Desde principios del siglo vii hasta el siglo x, los monasterios se convierten en centros de difusión cultural y religiosa. Tutelada desde la Iglesia, la cultura asoció el universalismo romano con el concepto trascendente de la vida. En este proceso, se comenzó a distinguir entre el saber orientado hacia el conocimiento y el saber-hacer dirigido a la creación de formas bellas. Los clérigos eruditos defendían que, por su carácter metafísico, la estética debía de ser fijada en exclusiva por los filósofos, mientras que las obras de arte necesitaban la intervención de los artífices orientados por los teólogos. Establecer los fines prácticos y didácticos, religiosos y morales, que se debían aplicar en la elaboración de las obras de arte, era función de la teoría estética inspirada en los principios de la fe.

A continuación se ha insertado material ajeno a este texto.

/-- spec/20_memory.md R79: a byte that arrives between the read and the return of AVAILABLE is not counted. -/
theorem test_available_stale : let s := { opened .p0 (port .p0 [1#8] []) with moves := [.cmd 0x15000000#32] }
    let read := ((after (step s)).bind fun t => (leaves (coreStep t)).bind fun t => leaves (coreStep t))
    let grown := read.map fun t => t.setSlot .p0 (some (port .p0 [1#8, 2#8] []))
    (grown.bind fun t => leaves (coreStep t)).map (fun t => (t.r0, t.mseq)) = some (1#32, .idle) := by
  decide +kernel

/-- A20, and R234 on an open port. -/
theorem test_available : (run 0x15300000#32 s0).map (fun t => (t.r0, t.lasterr)) = some (0xFFFFFFFF#32, 4#8)
    ∧ (run 0x15000000#32 (opened .p0 (port .p0 [1#8, 2#8] []))).map (·.r0) = some 2#32 := by decide +kernel

/-- A24. -/
theorem test_close_closed : (run 0x16000000#32 s0).map (fun t => (t.r0, t.trace, t.slots))
    = some (0#32, [], s0.slots) := by decide +kernel

/-- R216: the close of the last port of a line gives its vector back. -/
theorem test_close : (run 0x16000000#32 ((opened .p0 (port .p0 [] [])).setSaved .l0 (.external 9#32))).map
      (fun t => (t.handler.l0, t.lineRefs.l0, t.life.p0, t.masked.l0)) = some (.external 9#32, 0, .closed, true) := by
  decide +kernel

/-- A40. -/
theorem test_rxDropped : (run 0x17300000#32 (opened .p3 { port .p3 [] [] with rxDropped := 0xFFFFFFFF#32 })).map
      (·.r0) = some 0x7FFFFFFF#32 := by decide +kernel

/-- The illegal and misplaced words on `CMD` of spec/95_test_vectors.md 2.5. -/
theorem test_cmd_refused : writeCmd 0x18000000#32 s0 = .refused .illegalWord
    ∧ writeCmd 0x20000041#32 s0 = .refused .notOnCmd ∧ writeCmd 0x66000000#32 s0 = .refused .notOnCmd :=
  ⟨rfl, rfl, rfl⟩

/-! ### Witnesses: states and operands that meet the hypotheses of each statement -/

/-- M runs the command `op` on port 0 and stands at its line 2. -/
def running (s : State) (op : ApiOp) : State := s.atLine ⟨op, 0#4⟩ 2 0#32 0#32

/-- Operands of a transfer of `n` bytes at `a`. -/
def transfer (s : State) (a n : Word) : State := { s with a0 := a, a1 := n }

/-- `s` under edge triggering. -/
def edged (s : State) : State := { s with cfg := { s.cfg with trigger := .edge } }

/-- A legal configuration, a closed or open port with the address record of its slot. -/
def plain (s : State) (q : Slot) : Bool := s.cfg.wf && s.regs q = regsOf s.cfg q

/-- A port that ring mutators may change. -/
def ownsPort (s : State) (q : Slot) (ps : PortState) : Bool :=
  s.slots.get q = some ps && s.ringOwned q && ps.rx.ok && ps.tx.ok && ps.regs = regsOf s.cfg q && s.cfg.wf

/-- M idle and no handler running. -/
def quiet (s : State) : Bool := s.mseq = .idle && s.ctx = []

theorem witness_DecodeOfEncode : (Instr.dspExit 2#4).wellFormed = true
    ∧ (Instr.rbPopN 15#4 .tx 0xFFFF#16).wellFormed = true := by decide

theorem witness_EncodeOfDecode : decode 0x52200000#32 = some (.dspExit 2#4)
    ∧ decode 0x25F8FFFF#32 = some (.rbPopN 15#4 .tx 0xFFFF#16) := by decide

theorem witness_IllegalWordsAreTheOthers : decode 0x52300000#32 = none ∧ s0.cfg.wf = true := by decide +kernel

theorem witness_StepRunsTheDecodedInstr : s0.cfg.wf = true ∧ decode 0x12700000#32 = some (.send 7#4)
    ∧ (s0.issue 0x12700000#32).moves = [.word 0x12700000#32]
    ∧ decodeTableWord 32 0x12700000 = some (.send 7#4)
    ∧ { s0 with moves := [.core] }.moves = [.core] ∧ s0.moves = []
    ∧ { s0 with moves := [.cmd 0x10000000#32] }.moves = [.cmd 0x10000000#32]
    ∧ { s0 with moves := [.setX 7#3 1#32] }.moves = [.setX 7#3 1#32]
    ∧ { s0 with moves := [.poke 0xFFFF#32 1#8] }.moves = [.poke 0xFFFF#32 1#8]
    ∧ { s0 with moves := [.peek 0#32] }.moves = [.peek 0#32]
    ∧ { Config.reference with eoiAddr := 0x03F8#16 }.wf = false := by decide +kernel

theorem witness_CommandRegister : decode 0x66200000#32 = some (.hostMask 2#4)
    ∧ apiCommand (.hostMask 2#4) = none ∧ decode 0x14080000#32 = some (.clear 0#4 .tx)
    ∧ apiCommand (.clear 0#4 .tx) = some ⟨.clear .tx, 0#4⟩ ∧ s0.mseq = .idle
    ∧ (running s0 .send).mseq ≠ .idle ∧ (inHandler s0 .l0).mseq = .idle ∧ (inHandler s0 .l0).ctx ≠ [] := by
  decide +kernel

/-- The first and the last byte of a running buffer, the byte after it, the last byte of `HBUF` and the address
after it. -/
theorem witness_HostMailboxAndBuffer : let s := running (transfer s0 0x100#32 2#32) .recv
    s0.mseq = .idle ∧ s.mseq ≠ .idle ∧ (3#3).toNat < 4 ∧ 6 ≤ (6#3).toNat ∧ 6 ≤ (7#3).toNat
    ∧ bufferHeld s 0x100#32 = true ∧ bufferHeld s 0x101#32 = true ∧ bufferHeld s 0x102#32 = false
    ∧ (0xFFFF#32).toNat < 2 ^ s.cfg.haddrBits ∧ ¬(0x10000#32).toNat < 2 ^ s.cfg.haddrBits
    ∧ recvRuns s = true ∧ recvRuns s0 = false := by decide +kernel

theorem witness_StepKeepsTheDataInvariant :
    let s := transfer (owned .p0 (port .p0 [0x41#8] [])) 0x100#32 4#32
    s.dataOk = true ∧ (s.issue 0x13000000#32).dataOk = true ∧ (run 0x13000000#32 s).isSome = true := by
  decide +kernel

theorem witness_StepKeepsThePreemptionStack : (waiting.issue 0x50000000#32).ctxOk = true
    ∧ (run 0x50000000#32 waiting).isSome = true
    ∧ ((inHandler waiting .l0).issue 0x52000000#32).ctxOk = true
    ∧ (run 0x52000000#32 (inHandler waiting .l0)).isSome = true := by decide +kernel

/-- The state with port 0 open is between commands. -/
theorem linesAgree_waiting : waiting.linesAgree := by
  refine ⟨fun q => by cases q <;> rfl, fun l => ?_⟩
  cases l <;> decide +kernel

/-- M between lines 6 and 7 of OPEN of port 1, the line of which port 0 has open: counted, not yet `Opened`. -/
def midOpen : State :=
  { waiting with
    slots := waiting.slots.set .p1 (some (port .p1 [] [])), life := waiting.life.set .p1 .opening,
    lineRefs := waiting.lineRefs.set .l0 2, mseq := .run ⟨.openPort, 1#4⟩ 7 ⟨0#32, 0#32, 0, [], 0#16⟩ }

/-- M at the spin of CLOSE of port 0. -/
def midClose : State :=
  { waiting with life := waiting.life.set .p0 .closing, mseq := .run ⟨.close, 0#4⟩ 2 ⟨0#32, 0#32, 0, [], 0#16⟩ }

/-- The three moments: M idle, in the middle of OPEN and in the middle of CLOSE. -/
theorem linesInv_moments : waiting.linesInv ∧ midOpen.linesInv ∧ midClose.linesInv := by
  refine ⟨⟨fun q => ?_, fun l => ?_⟩, ⟨fun q => ?_, fun l => ?_⟩, ⟨fun q => ?_, fun l => ?_⟩⟩
  · cases q <;> exact rfl
  · cases l <;> decide +kernel
  · cases q <;> first | exact rfl | exact ⟨rfl, rfl⟩
  · cases l <;> decide +kernel
  · cases q <;> first | exact rfl | exact ⟨rfl, rfl⟩
  · cases l <;> decide +kernel

theorem witness_CommandsKeepTheLinesInAgreement :
    waiting.linesInv ∧ midOpen.linesInv ∧ midClose.linesInv ∧ waiting.mseq = .idle
    ∧ rewires (.close 0#4) = false ∧ (after (exec (.close 0#4) waiting)).isSome = true
    ∧ rewires (.dspEnter 0#4) = false ∧ (after (exec (.dspEnter 0#4) midOpen)).isSome = true
    ∧ midOpen.moves = [] ∧ (after (step midOpen)).isSome = true
    ∧ midClose.moves = [] ∧ (after (step midClose)).isSome = true :=
  ⟨linesInv_moments.1, linesInv_moments.2.1, linesInv_moments.2.2, by decide +kernel⟩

La estética medieval manifestó, junto a las directrices simbólicas, una irresistible predilección por la alegoría religiosa. El simbolismo se diferenciaba de la alegoría en que el símbolo tenía un significado esencialmente filosófico y, por lo tanto, atañía al mundo natural; mientras que la alegoría, al tener un alcance teológico, pertenecía al orden sobrenatural y, su interpretación, precisaba de la revelación divina. También se tenían en cuenta otros sentidos complementarios, pero el conocimiento alegórico, en su plenitud sobrenatural, alcanzaba la totalidad del mundo del espíritu.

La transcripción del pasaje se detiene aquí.